Algunos fotógrafos se erigen en científicos, otros en moralistas. Los científicos hacen un inventario del mundo, los moralistas se concentran en casos concretos. Un ejemplo de fotografía-como-ciencia es el proyecto que August Sander inició en 1911: un catálogo fotográfico del pueblo alemán. En contraste con los dibujos de George Grosz, que sintetizaban el espíritu y la diversidad de los tipos sociales de la Alemania de Weimar por medio de la caricatura, los «retratos arquetípicos» (como él los llamaba) de Sander implican una neutralidad pseudocientífica análoga a la de esas ciencias tipológicas, solapadamente tendenciosas, que florecieron en el siglo XIX, como la frenología, la criminología, la psiquiatría y la eugenesia. No era que Sander eligiera individuos por su carácter representativo, sino que suponía, con razón, que la cámara inevitablemente revela los rostros como máscaras sociales. Cada persona fotografiada era señal de algún oficio, clase o profesión. Todos sus modelos son representativos, igualmente representativos, de una realidad social determinada: la propia.
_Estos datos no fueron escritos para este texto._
-- ==== Sys2Proof/Machine/Ports.lean ====
section
/-! DEFINITION. Ports, sessions and lanes: reading and changing the parts of State that stand per port, the roles (R49-R52), the
neighbour sets (R84, R90), and the register views of FLD, RXE, PRO, ACD, KPR and COX that are computed from them. -/

namespace Sys2Proof.Machine

/-- The element of a vector at a number, a default beyond its end. -/
def vget {α : Type} {k : Nat} (v : Vector α k) (d : α) (n : Nat) : α := (v[n]?).getD d

/-- The vector with the element at a number changed. -/
def vmod {α : Type} {k : Nat} (v : Vector α k) (d : α) (n : Nat) (f : α → α) : Vector α k := v.setIfInBounds n (f (vget v d n))

/-! ### Parts of the state by port -/

/-- Field engine of port `n`. -/
def State.pf (s : State) (n : Nat) : PortF := vget s.field.ports PortF.reset n
/-- The state with the field engine of port `n` changed. -/
def State.modF (s : State) (n : Nat) (f : PortF → PortF) : State :=
  { s with field := { s.field with ports := vmod s.field.ports PortF.reset n f } }
/-- Receiver of port `n`. -/
def State.pr (s : State) (n : Nat) : PortR := vget s.rxe PortR.reset n
/-- The state with the receiver of port `n` changed. -/
def State.modR (s : State) (n : Nat) (f : PortR → PortR) : State := { s with rxe := vmod s.rxe PortR.reset n f }
/-- Protocol engine of port `n`. -/
def State.pp (s : State) (n : Nat) : PortP := vget s.pro PortP.reset n
/-- The state with the protocol engine of port `n` changed. -/
def State.modP (s : State) (n : Nat) (f : PortP → PortP) : State := { s with pro := vmod s.pro PortP.reset n f }
/-- Accord on port `n`. -/
def State.pa (s : State) (n : Nat) : PortA := vget s.acd PortA.reset n
/-- The state with Accord on port `n` changed. -/
def State.modA (s : State) (n : Nat) (f : PortA → PortA) : State := { s with acd := vmod s.acd PortA.reset n f }
/-- TUN on port `n`. -/
def State.pt (s : State) (n : Nat) : PortT := vget s.tun.ports PortT.reset n
/-- The state with TUN on port `n` changed. -/
def State.modT (s : State) (n : Nat) (f : PortT → PortT) : State :=
  { s with tun := { s.tun with ports := vmod s.tun.ports PortT.reset n f } }
/-- A port of COX as reset leaves it. -/
def PortX.reset : PortX := { waitEnd := none, deferrals := 0, retryAt := none }
/-- COX on port `n`. -/
def State.px (s : State) (n : Nat) : PortX := vget s.cox.ports PortX.reset n
/-- The state with COX on port `n` changed. -/
def State.modX (s : State) (n : Nat) (f : PortX → PortX) : State :=
  { s with cox := { s.cox with ports := vmod s.cox.ports PortX.reset n f } }
/-- A huddle as reset leaves it. -/
def HuddleSt.reset : HuddleSt := { members := 0, txEnd := none, listening := false, dueSince := none, starved := false }
/-- Huddle `h`. -/
def State.hud (s : State) (h : Nat) : HuddleSt := vget s.field.huddles HuddleSt.reset h
/-- The state with huddle `h` changed. -/
def State.modH (s : State) (h : Nat) (f : HuddleSt → HuddleSt) : State :=
  { s with field := { s.field with huddles := vmod s.field.huddles HuddleSt.reset h f } }
/-- A lane as reset leaves it. -/
def LaneSt.reset : LaneSt := { goEnd := none, alertEnd := none }
/-- Lane `l`. -/
def State.lane (s : State) (l : Nat) : LaneSt := vget s.kpr.lanes LaneSt.reset l
/-- The state with lane `l` changed. -/
def State.modL (s : State) (l : Nat) (f : LaneSt → LaneSt) : State :=
  { s with kpr := { s.kpr with lanes := vmod s.kpr.lanes LaneSt.reset l f } }

/-! ### Sessions (R231) -/

/-- The session context `k`, none where it is FREE. -/
def State.session (s : State) (k : Nat) : Option Session := (s.sess.find? fun x => x.1 = k).map fun x => x.2

/-- The state with session `k` stored. -/
def State.putSess (s : State) (k : Nat) (x : Session) : State := { s with sess := Sparse.insert s.sess k x }

/-- The state with session `k` changed where it is not FREE; in SAFE the contexts are frozen (R239). -/
def State.modSess (s : State) (k : Nat) (f : Session → Session) : State :=
  match s.session k with
  | some x => if s.gen.phase = .safe then s else s.putSess k (f x)
  | none => s

/-- The state with session `k` FREE. -/
def State.freeSess (s : State) (k : Nat) : State := { s with sess := Sparse.erase s.sess k }

/-- The lowest-numbered FREE session (R232). -/
def State.lowestFree (s : State) : Option Nat := firstFrom (fun k => (s.session k).isNone) 0 160

/-- Whether a session is in OPEN, QUIET or CHECK. -/
def Session.live (x : Session) : Bool :=
  match x.state with
  | .open_ | .quiet | .check => true
  | .free | .closing => false

/-- STATE as R231 numbers it. -/
def SessState.num : SessState → Nat
  | .free => 0 | .open_ => 1 | .quiet => 2 | .check => 3 | .closing => 4

/-! ### Roles (R49, R50) -/

/-- The effective role of port `n`. -/
def State.role (s : State) (n : Nat) : Nat := s.fld (Reg.PRO_P_MODE_STATUS n) Fld.PRO_P_MODE_STATUS_EFFECTIVE

/-- The requested role of port `n`. -/
def State.roleAsked (s : State) (n : Nat) : Nat := s.fld (Reg.PRO_P_ROLE n) Fld.PRO_P_ROLE_ROLE

/-- Whether warm-up has measured port `n` (R81, R82). -/
def State.measured (s : State) (n : Nat) : Bool := s.fldBit Reg.FLD_WARMUP_STATUS Fld.FLD_WARMUP_STATUS_MEASURED n

/-- Whether the regulatory lock permits active mode (R50, R424). -/
def State.activeOk (s : State) : Bool := s.flag Reg.COX_REG_GLOBAL Fld.COX_REG_GLOBAL_ACTIVE_OK

/-- The port that the EMU configuration names (R50, R595). -/
def State.emuPort (s : State) : Nat := s.fld Reg.EMU_CTRL Fld.EMU_CTRL_PORT

/-- Whether R50 replaces the requested role of port `n` by off with ROLE_REFUSED. -/
def State.roleRefused (s : State) (n : Nat) : Bool :=
  ((s.roleAsked n = 3 || s.roleAsked n = 4) && !s.activeOk) || (s.roleAsked n = 5 && (decide (4 ≤ n) || decide (n ≠ s.emuPort)))

/-- The role that R50 gives port `n`, before it takes effect under R52. -/
def State.roleDue (s : State) (n : Nat) : Nat := if s.roleRefused n || !s.measured n then 0 else s.roleAsked n

/-- A conflict of R50 reported: `MODE_CONFLICT`, its ARG as R211 gives it, and counter 23. -/
def State.modeConflict (s : State) (n : Nat) : State := (s.post 0x5006 .top (n + 0x100 * s.roleAsked n)).count 23

/-- Emulation and huddle membership of port `n` judged under R50: hardware clears HUDDLE.EN. -/
def State.judgeHuddle (s : State) (n : Nat) : State :=
  if s.roleAsked n = 5 && s.flag (Reg.FLD_P_HUDDLE n) Fld.FLD_P_HUDDLE_EN then
    ((s.setFld (Reg.FLD_P_HUDDLE n) Fld.FLD_P_HUDDLE_EN 0).stick (Reg.PRO_P_MODE_STATUS n)
      Fld.PRO_P_MODE_STATUS_HUDDLE_REMOVED).modeConflict n
  else s
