-- ==== Sys2Proof/Machine/Keepout.lean ====
section
/-! DEFINITION. What holds a modulation: when frames may run, how long frames and ramps last, the keep-out test (R86-R92), the ramp slots
(R63, R68), what a port has due, and the views of FLD (R99, R100) that show it. -/

namespace Sys2Proof.Machine

/-! ### Phases (R39, R42, R199, R222) -/

/-- Whether frames and field-on ramps may start. -/
def State.framesRun (s : State) : Bool :=
  !s.saf.safe && !s.gen.fieldsOff && (match s.gen.phase with
    | .run => true
    | .test => s.flag Reg.GEN_TEST_CTRL Fld.GEN_TEST_CTRL_FIELDS_EN
    | _ => false)

/-- Whether polling lists and presence checks run. -/
def State.listsRun (s : State) : Bool :=
  s.framesRun && (decide (s.gen.phase = .run) || s.flag Reg.GEN_TEST_CTRL Fld.GEN_TEST_CTRL_LISTS_EN)

/-! ### Frames (R172-R185, R202) -/

/-- Whether a frame carries a check value (R178, R179). -/
def Frame.checked (f : Frame) : Bool := f.crcTx && decide (f.lastBits = 0) && decide (f.len ≠ 0)

/-- Whether a technology and rate is framed as NFC-F: TECH 2, and TECH 5 at 212 and 424 kbit/s (R172). -/
def framedF (tech rate : Nat) : Bool := decide (tech = 2) || (decide (tech = 5) && decide (rate ≠ 0))

/-- One etu at a rate, in 1/fc. -/
def etu (rate : Nat) : Nat := 128 / 2 ^ rate

/-- RMIN, TMIN and WDEF of a technology (R180). -/
def State.rmin (s : State) (t : Nat) : Nat := (s.reg (Reg.PRO_TECH_RMIN t)).toNat
def State.tmin (s : State) (t : Nat) : Nat := (s.reg (Reg.PRO_TECH_TMIN t)).toNat
def State.wdef (s : State) (t : Nat) : Nat := (s.reg (Reg.PRO_TECH_WDEF t)).toNat

/-- The window limit of a frame in 1/fc (R185, R277). -/
def State.winFc (s : State) (f : Frame) : Nat := if f.limit ≠ 0 then f.limit else if f.win = 0 then s.wdef f.tech else f.win * 128 * 16 ^ f.scale

/-- Bits of an NFC-A frame between its start bit and the end of communication (R172, R174). -/
def Frame.bitsA (f : Frame) : Nat :=
  if f.len = 1 ∧ f.lastBits = 7 ∧ ¬ f.anticoll then 7
  else if f.lastBits = 0 then 9 * (f.len + if f.checked then 2 else 0)
  else 9 * (f.len - 1) + f.lastBits

/-- How many bytes a frame has on air, and how many bits its last byte lacks (R178, R188). -/
def Frame.airLen (f : Frame) : Nat := f.len + if f.checked then 2 else 0
def Frame.lacks (f : Frame) : Nat := if f.lastBits = 0 then 0 else 8 - f.lastBits

/-- How long a frame's modulation lasts, in 1/fc (R202): its bits, and in NFC-V its pulses, two bits or a byte each. -/
def State.frameFc (s : State) (f : Frame) : Nat :=
  let n := f.airLen
  let b := s.reg Reg.PRO_FRAMING
  if framedF f.tech f.rate then etu f.rate * (48 + 16 + (8 * n - f.lacks))
  else if f.tech = 1 then
    etu f.rate * (10 + Fld.PRO_FRAMING_B_SOF_LOW.get b + 2 + Fld.PRO_FRAMING_B_SOF_HIGH.get b
      + (n * (10 + Fld.PRO_FRAMING_B_EGT.get b) - f.lacks) + 10 + Fld.PRO_FRAMING_B_EOF.get b)
  else if f.tech = 3 then
    if n = 0 then 512 else 1024 + (if f.rate = 0 then (8 * n - f.lacks + 1) / 2 * 1024 else n * 65536) + 512
  else etu f.rate * (1 + f.bitsA + 1)

/-- How long a frame modulates and its window is, as times. -/
def State.frameSpan (s : State) (f : Frame) : Nat := s.fc (s.frameFc f)
def State.frameWin (s : State) (f : Frame) : Nat := if f.resp then s.fc (s.winFc f) else 0

/-! ### Ramps and the synthesiser (R55, R63, R66, R69, R71, R78) -/

/-- RAMP_US and T_BIAS as times. -/
def State.rampTime (s : State) : Nat := s.fld Reg.FLD_RAMP Fld.FLD_RAMP_RAMP_US * usec
def State.biasTime (s : State) (n : Nat) : Nat := s.fld (Reg.FLD_P_RELAY n) Fld.FLD_P_RELAY_T_BIAS * usec

/-- The time up to which a ramp of port `n` started now is a modulation: `PA_EN` to the ramp's end (R63). -/
def State.rampSpan (s : State) (n : Nat) : Nat := s.rampTime + if isRelay n then s.biasTime n else 0

/-- Whether the field of port `n` is on or coming on: the port counts as on (R76, R80). -/
def State.fieldOn (s : State) (n : Nat) : Bool :=
  (s.pf n).carrier || (match (s.pf n).ramp with
    | .none | .biasOff _ => false
    | _ => true)

/-- Whether the duty gate has admitted a port for bin `k` (R80). -/
def PortF.admittedTo (x : PortF) (k : Nat) : Bool := x.admitted.any fun p => decide (p.1 ≤ k) && decide (k ≤ p.2)

/-- Whether the duty gate admits port `n` now (R78). -/
def State.dutyAdmits (s : State) (n : Nat) : Bool :=
  decide (s.fld Reg.FLD_DUTY Fld.FLD_DUTY_CEIL_EFF = 256) || (s.pf n).admittedTo s.field.bin

/-- Whether a ramp leads to the field being on, or off. -/
def Ramp.goesOn : Ramp → Bool
  | .biasOn _ | .up _ => true
  | _ => false
def Ramp.goesOff : Ramp → Bool
  | .down _ _ | .biasOff _ => true
  | _ => false

/-- Whether a role carries a field (R69, R72): reader and the active roles. -/
def carriesField (role : Nat) : Bool := decide (2 ≤ role) && decide (role ≤ 4)
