-- ==== Sys2Proof/Machine/Log.lean ====
section
/-! DEFINITION. What every posted event goes through (the recorder's acceptance and ring, R433-R453; the event queue's intake,
R488-R492; the trace port, R545-R547), and the bookkeeping that closes a command: captures, watermarks, `HIRQ_N`. -/

namespace Sys2Proof.Machine

/-- The state with Sillage changed. -/
def State.setSil (s : State) (x : SilSt) : State := { s with obs := { s.obs with sil := x } }

/-- The state with the event queue changed. -/
def State.setEvq (s : State) (x : EvqSt) : State := { s with obs := { s.obs with evq := x } }

/-- The state with the trace port changed. -/
def State.setTrc (s : State) (x : TrcSt) : State := { s with obs := { s.obs with trc := x } }

/-! ### The trace port (R544-R547) -/

/-- A packet: header, payload, CRC-8 (R545). -/
def tracePacket (type seq : Nat) (payload : List Byte) : List Byte :=
  let l := byte (16 * type + seq % 16) :: payload
  l ++ [byte (crc8 l)]

/-- The payload of a LOSS packet (R545). -/
def State.lossPayload (s : State) : List Byte := leBytes 2 (s.dt % 65536) ++ leBytes 2 (min s.obs.trc.lossRun 65535)

/-- A packet due: it enters the 256-byte buffer whole, preceded by LOSS after drops, or is dropped and counted (R547). -/
def State.trace (s : State) (type : Nat) (payload : List Byte) : State :=
  if s.flag Reg.TRC_TRACE_CTRL Fld.TRC_TRACE_CTRL_EN then
    let x := s.obs.trc
    let loss := if x.lossRun = 0 then [] else tracePacket 6 x.seq s.lossPayload
    let n := if x.lossRun = 0 then 0 else 1
    let p := tracePacket type (x.seq + n) payload
    if x.buf.length + loss.length + p.length ≤ 256 then
      (s.setTrc { x with buf := x.buf ++ loss ++ p, sizes := x.sizes ++ (if n = 0 then [] else [loss.length]) ++ [p.length], seq := (x.seq + n + 1) % 16, lossRun := 0 }).countBy 108 (n + 1)
    else
      (s.setTrc { x with lost := satAdd 65535 x.lost 1, lossRun := satAdd 65535 x.lossRun 1 }).count 109
  else s

/-- An EVENT packet, where the event passes CLASS_EN and MIN_NOTE (R546). -/
def State.traceEvent (s : State) (e : Event) : State :=
  if s.flag Reg.TRC_TRACE_CTRL Fld.TRC_TRACE_CTRL_EVENT_EN
      && s.fldBit Reg.TRC_TRACE_SEL Fld.TRC_TRACE_SEL_CLASS_EN (e.code / 0x1000)
      && decide (e.note.rank ≤ s.fld Reg.TRC_TRACE_CTRL Fld.TRC_TRACE_CTRL_MIN_NOTE) then
    s.trace 2 (leBytes 2 (s.dt % 65536) ++ leBytes 2 e.code ++ wordBytes e.arg)
  else s

/-- A STATE packet of KIND `k` (R545, R546), where the value has changed. -/
def State.traceState (k index old new : Nat) (s : State) : State :=
  if old ≠ new && s.flag Reg.TRC_TRACE_CTRL Fld.TRC_TRACE_CTRL_STATE_EN && s.fldBit Reg.TRC_TRACE_SEL Fld.TRC_TRACE_SEL_KIND_EN k then
    s.trace 4 (leBytes 2 (s.dt % 65536) ++ [byte k, byte index, byte old, byte new])
  else s
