/-- A shelf that has come back to lookup slot `n` (R301, R323, R327): a decision for its sessions, or the next overflow hop. The
values of the lookup's own bank apply (R307). -/
def State.shelfDone (s : State) (n : Nat) (data : Option (List Byte)) (hw : HwFault) : State :=
  match s.kpr.slots.find? fun x => x.slot = n with
  | none => s
  | some l =>
    let s0 := s.count 92
    let who := match l.sess with
      | k :: _ => s0.session k
      | [] => none
    match data, who with
    | none, _ =>
      ((s0.decideAll .storeErr l.stale l.bank l.since hw l.sess).freeSlot n)
    | some d, some x =>
      match walkShelf d x.ident x.tech l.page l.shelf l.hop (s.reg (Reg.KPR_BANK_TOTAL l.bank)).toNat with
      | .result r =>
        let t := s0.advance (s0.time + (shelfCycles + 13) * cycle)
        ((t.decideAll r l.stale l.bank l.since hw l.sess).freeSlot n)
      | .next nx =>
        let s1 := { s0 with kpr := { s0.kpr with slots := s0.kpr.slots.map fun (y : Lookup) =>
          if y.slot = n then { y with page := nx / 8, shelf := nx % 8, hop := y.hop + 1 } else y } }
        ((s1.advance (s1.time + shelfCycles * cycle)).queueOp (.shelf n) l.bank (nx / 8)).count 90
    | some _, none => s0.freeSlot n

/-- Every lookup abandoned (R325); sessions of them stay as they are. -/
def State.abandonLookups (s : State) : State := { s with kpr := { s.kpr with slots := [], waiting := [] } }

/-! ### Invalidation and commit (R303-R308, R314) -/

/-- A pass started or restarted: INVALIDATING, and every lookup in flight STALE (R314). -/
def State.invalidate (s : State) : State :=
  { s with kpr := { s.kpr with pass := some s.time, slots := s.kpr.slots.map fun x => { x with stale := true } } }

/-- The SRAM window with VERDICT 0 in every way of the recent table (R314). -/
def clearVerdicts : List (Nat × Byte) → List (Nat × Byte)
  | [] => []
  | (a, v) :: t =>
    if 0x200000 ≤ a ∧ a < 0x600000 ∧ a % 16 = 13 then
      if v &&& 0xF8 = 0 then clearVerdicts t else (a, v &&& 0xF8) :: clearVerdicts t
    else (a, v) :: clearVerdicts t

/-- The values of a KPR_COMMIT payload (R305), with a map signature (R345). -/
def commitVals (p : List Byte) (sig : Nat) : BankVals :=
  { ver := leAt p 4 4, p := leAt p 8 4, t := leAt p 12 4, entries := leAt p 16 4, sig := sig }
La mirada de Sander no es despiadada; es tolerante, imparcial. Compárese su fotografía «Gente de circo» de 1930 con los estudios de la gente de circo realizados por Diane Arbus o los retratos de mujeres mundanas de Lisette Model. Como en las fotografías de Model y Arbus, la gente enfrenta la cámara de Sander, pero la mirada no es íntima, reveladora. Sander no estaba buscando secretos, estaba observando lo típico. La sociedad no contiene misterios. Al igual que Eadweard Muybridge, cuyos estudios fotográficos del decenio de 1880 lograron disipar las ideas falsas sobre lo que todo el mundo había visto siempre (cómo galopan los caballos, cómo se mueve la gente) porque había subdividido los movimientos del modelo en secuencias de tomas precisas y lo bastante prolongadas, Sander se proponía arrojar luz sobre el orden social atomizándolo en un número indefinido de tipos sociales. No parece sorprendente que en 1934, cinco años después de la publicación, los nazis confiscaran los ejemplares sin vender del libro de Sander Antlitz der Zeit [La faz del tiempo] y destruyeran las matrices, terminando abruptamente así con su proyecto de retratar a la nación. (Sander, que permaneció en Alemania durante todo el período nazi, se dedicó a fotografiar paisajes). Se acusaba al proyecto de Sander de ser antisocial. Lo que quizás pareció antisocial a los nazis fue la idea del fotógrafo como un censista impasible cuya integridad de registro volvería superfluo todo comentario, y aun todo juicio.